What to work on:
From the data below, copy exactly the lines that lie between the one holding "(l.foldl (fun th (d, vals) => writeThread th d vals) th).wbase" and the one holding "[List.foldl_cons, ih, writeThread_wbase]", including both, and nothing more.

▬▬▬▬▬▬

/-- The thread after an instruction with effect `e`. -/
theorem thread_laneNext_same {s : State} {t : TRef} {th : Thread} (ht : thread? s t = some th) (o : OpInfo)
    (vals : List (List Val)) (void : Bool) (pops : Pops) (e : LaneEff) :
    thread? (laneNext s t o vals void pops e) t =
      some (goThread s.now o.ctl e.pc (effThread (readThread th o true vals (readFlags vals void)) e)) := by
  have hn : (applyEff (readState s t o vals void pops) t true e).now = s.now := by
    have := (sameOutside_afterReads s.lanesSee t o true vals pops (readFlags vals void)).trans
      (sameOutside_applyEff _ t true e)
    unfold readState
    rw [this]
    rfl
  have ht' : thread? s.lanesSee t = some th := ht
  unfold laneNext
  rw [thread_advance_same, thread_applyEff_same]
  unfold readState at hn ⊢
  rw [thread_afterReads_same, ht', hn]
  rfl

theorem thread_laneNext_other (s : State) (t u : TRef) (o : OpInfo) (vals : List (List Val)) (void : Bool) (pops : Pops)
    (e : LaneEff) (h : u.key ≠ t.key) : thread? (laneNext s t o vals void pops e) u = thread? s u := by
  unfold laneNext readState
  rw [thread_advance_other _ _ _ _ _ h, thread_applyEff_other _ _ _ _ _ h, thread_afterReads_other _ _ _ _ _ _ _ _ h]
  rfl

/-! Registers of the thread. -/

theorem tab_get_filter {α : Type} (p : Nat → Bool) (k : Nat) (t : Tab α) :
    Tab.get? (t.filter fun x => p x.1) k = if p k then Tab.get? t k else none := by
  induction t with
  | nil => simp [Tab.get?]
  | cons x t ih =>
    obtain ⟨j, a⟩ := x
    simp only [List.filter_cons]
    by_cases hj : j = k
    · subst hj
      cases hp : p j <;> simp_all [Tab.get?]
    · cases hp : p j <;> simp [Tab.get?, hj, ih]

@[simp] theorem writeV_wbase (l : List Val) : ∀ (th : Thread) (d : Nat), (writeV th d l).wbase = th.wbase := by
  induction l with
  | nil => intros; rfl
  | cons x l ih => intro th d; simp [writeV, ih]

theorem getReg_writeV_other (l : List Val) : ∀ (th : Thread) (d i : Nat), i < d ∨ d + l.length ≤ i →
    getReg (writeV th d l) i = getReg th i := by
  induction l with
  | nil => intros; rfl
  | cons x l ih =>
    intro th d i h
    simp only [List.length_cons] at h
    rw [writeV, ih _ _ _ (by omega)]
    exact tab_get_set_other _ _ _ _ (by omega)

theorem getReg_writeV_same (l : List Val) : ∀ (th : Thread) (d j : Nat) (h : j < l.length),
    getReg (writeV th d l) (d + j) = some (Reg.write (getReg th (d + j)) l[j]) := by
  induction l with
  | nil => intro th d j h; simp at h
  | cons x l ih =>
    intro th d j h
    cases j with
    | zero =>
      rw [writeV, getReg_writeV_other _ _ _ _ (by omega)]
      exact tab_get_set_same _ _ _
    | succ j =>
      rw [writeV, show d + (j + 1) = d + 1 + j by omega, ih _ _ j (by simpa using h)]
      simp only [List.getElem_cons_succ]
      congr 2
      exact tab_get_set_other _ _ _ _ (by omega)

theorem releaseV_wbase (th : Thread) (x : SrcOp) : (releaseV th x).wbase = th.wbase := by
  unfold releaseV
  split <;> rfl

theorem foldl_releaseV_wbase (l : List SrcOp) : ∀ th : Thread, (l.foldl releaseV th).wbase = th.wbase := by
  induction l with
  | nil => intro th; rfl
  | cons x l ih => intro th; rw [List.foldl_cons, ih, releaseV_wbase]

theorem getReg_foldl_releaseV (l : List SrcOp) (d : Nat) : ∀ th : Thread,
    (l.any fun x => match x.op with
      | .src ⟨true, _, .v k⟩ => th.wbase + k.toNat ≤ d && d < th.wbase + k.toNat + x.w / 32
      | _ => false) = false →
    getReg (l.foldl releaseV th) d = getReg th d := by
  induction l with
  | nil => intros; rfl
  | cons x l ih =>
    intro th h
    simp only [List.any_cons, Bool.or_eq_false_iff] at h
    rw [List.foldl_cons, ih]
    · unfold releaseV
      split
      · rename_i a k hx
        have h1 := h.1
        simp only [hx] at h1
        unfold getReg
        rw [tab_get_filter (fun i => !(decide (th.wbase + k.toNat ≤ i) && decide (i < th.wbase + k.toNat + x.w / 32))), h1]
        rfl
      · rfl
    · rw [releaseV_wbase]
      exact h.2

theorem applyHold_regs (th : Thread) (o : OpInfo) (vals : List (List Val)) :
    (applyHold th o vals).regs = th.regs ∧ (applyHold th o vals).wbase = th.wbase := by
  unfold applyHold
  split
  · exact ⟨rfl, rfl⟩
  · dsimp only
    split
    · unfold setLatch
      split <;> exact ⟨rfl, rfl⟩
    · exact ⟨rfl, rfl⟩

theorem readThread_wbase (th : Thread) (o : OpInfo) (r : Bool) (vals : List (List Val)) (fl : BitVec 7) :
    (readThread th o r vals fl).wbase = th.wbase := by
  unfold readThread
  cases r
  · exact foldl_releaseV_wbase _ _
  · exact (applyHold_regs _ _ _).2.trans (foldl_releaseV_wbase _ _)

/-- A register that no last-use mark names is the same after the reads. -/
theorem getReg_readThread (th : Thread) (o : OpInfo) (r : Bool) (vals : List (List Val)) (fl : BitVec 7) (d : Nat)
    (h : releasedBy th o d = false) : getReg (readThread th o r vals fl) d = getReg th d := by
  rw [← getReg_foldl_releaseV o.srcs d th h]
  unfold getReg readThread
  cases r
  · rfl
  · exact congrArg (fun l => Tab.get? l d) (applyHold_regs _ _ _).1

theorem setPred_regs (th : Thread) (n : Nat) (b : Bool) :
    (setPred th n b).regs = th.regs ∧ (setPred th n b).wbase = th.wbase := by
  unfold setPred
  split <;> exact ⟨rfl, rfl⟩

theorem foldl_setPred_regs (l : List (Nat × Bool)) : ∀ th : Thread,
    (l.foldl (fun th (n, b) => setPred th n b) th).regs = th.regs ∧
    (l.foldl (fun th (n, b) => setPred th n b) th).wbase = th.wbase := by
  induction l with
  | nil => intro th; exact ⟨rfl, rfl⟩
  | cons x l ih =>
    intro th
    rw [List.foldl_cons]
    exact ⟨(ih _).1.trans (setPred_regs _ _ _).1, (ih _).2.trans (setPred_regs _ _ _).2⟩

theorem writeThread_wbase (th : Thread) (d : Spec) (vals : List Val) : (writeThread th d vals).wbase = th.wbase := by
  unfold writeThread
  split
  · exact writeV_wbase _ _ _
  · rfl

theorem effThread_wbase (th : Thread) (e : LaneEff) : (effThread th e).wbase = th.wbase := by
  have key : ∀ (l : List (Spec × List Val)) (th : Thread),
      (l.foldl (fun th (d, vals) => writeThread th d vals) th).wbase = th.wbase := by
    intro l
    induction l with
    | nil => intro th; rfl
    | cons x l ih => intro th; rw [List.foldl_cons, ih, writeThread_wbase]
  exact (key _ _).trans (foldl_setPred_regs _ _).2

/-- A register that no write names is the same after the effect. -/
theorem getReg_effThread_other (th : Thread) (e : LaneEff) (d : Nat) (h : writtenBy th e d = false) :
    getReg (effThread th e) d = getReg th d := by
  have key : ∀ (l : List (Spec × List Val)) (th : Thread),
      (l.any fun w => match w.1 with
        | .v k => th.wbase + k.toNat ≤ d && d < th.wbase + k.toNat + w.2.length
        | _ => false) = false →
      getReg (l.foldl (fun th (d, vals) => writeThread th d vals) th) d = getReg th d := by
    intro l
    induction l with
    | nil => intros; rfl
    | cons x l ih =>
      intro th h
      obtain ⟨sp, vals⟩ := x
      simp only [List.any_cons, Bool.or_eq_false_iff] at h
      rw [List.foldl_cons, ih]
      · show getReg (writeThread th sp vals) d = _
        unfold writeThread
        split
        · rename_i k
          have h1 := h.1
          simp only [Bool.and_eq_false_iff, decide_eq_false_iff_not] at h1
          exact getReg_writeV_other _ _ _ _ (by omega)
        · rfl
      · rw [show (writeThread th sp vals).wbase = th.wbase from writeThread_wbase _ _ _]
        exact h.2
  unfold effThread
  dsimp only
  have hp := foldl_setPred_regs e.preds th
  rw [key]
  · show Tab.get? _ d = Tab.get? _ d
    rw [hp.1]
  · unfold writtenBy at h
    rw [← hp.2] at h
    exact h

/-- An effect with one write to v registers leaves its values there, at once or behind what the register awaits (R108). -/
theorem getReg_effThread_one (th : Thread) (e : LaneEff) (k : BitVec 6) (vals : List Val) (h : e.writes = [(.v k, vals)])
    (j : Nat) (hj : j < vals.length) : getReg (effThread th e) (th.wbase + k.toNat + j) = some (Reg.write (getReg th (th.wbase + k.toNat + j)) vals[j]) := by
  have hp := foldl_setPred_regs e.preds th
  unfold effThread
  dsimp only
  rw [h, List.foldl_cons, List.foldl_nil]
  show getReg (writeThread _ (.v k) vals) _ = _
  unfold writeThread
  dsimp only
  rw [hp.2, getReg_writeV_same _ _ _ _ hj]
  congr 2
  exact congrArg (fun l => Tab.get? l (th.wbase + k.toNat + j)) hp.1

end Sys2Proof.Machine
end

▬▬▬▬▬▬

Answer box:
      (l.foldl (fun th (d, vals) => writeThread th d vals) th).wbase = th.wbase := by
    intro l
    induction l with
    | nil => intro th; rfl
    | cons x l ih => intro th; rw [List.foldl_cons, ih, writeThread_wbase]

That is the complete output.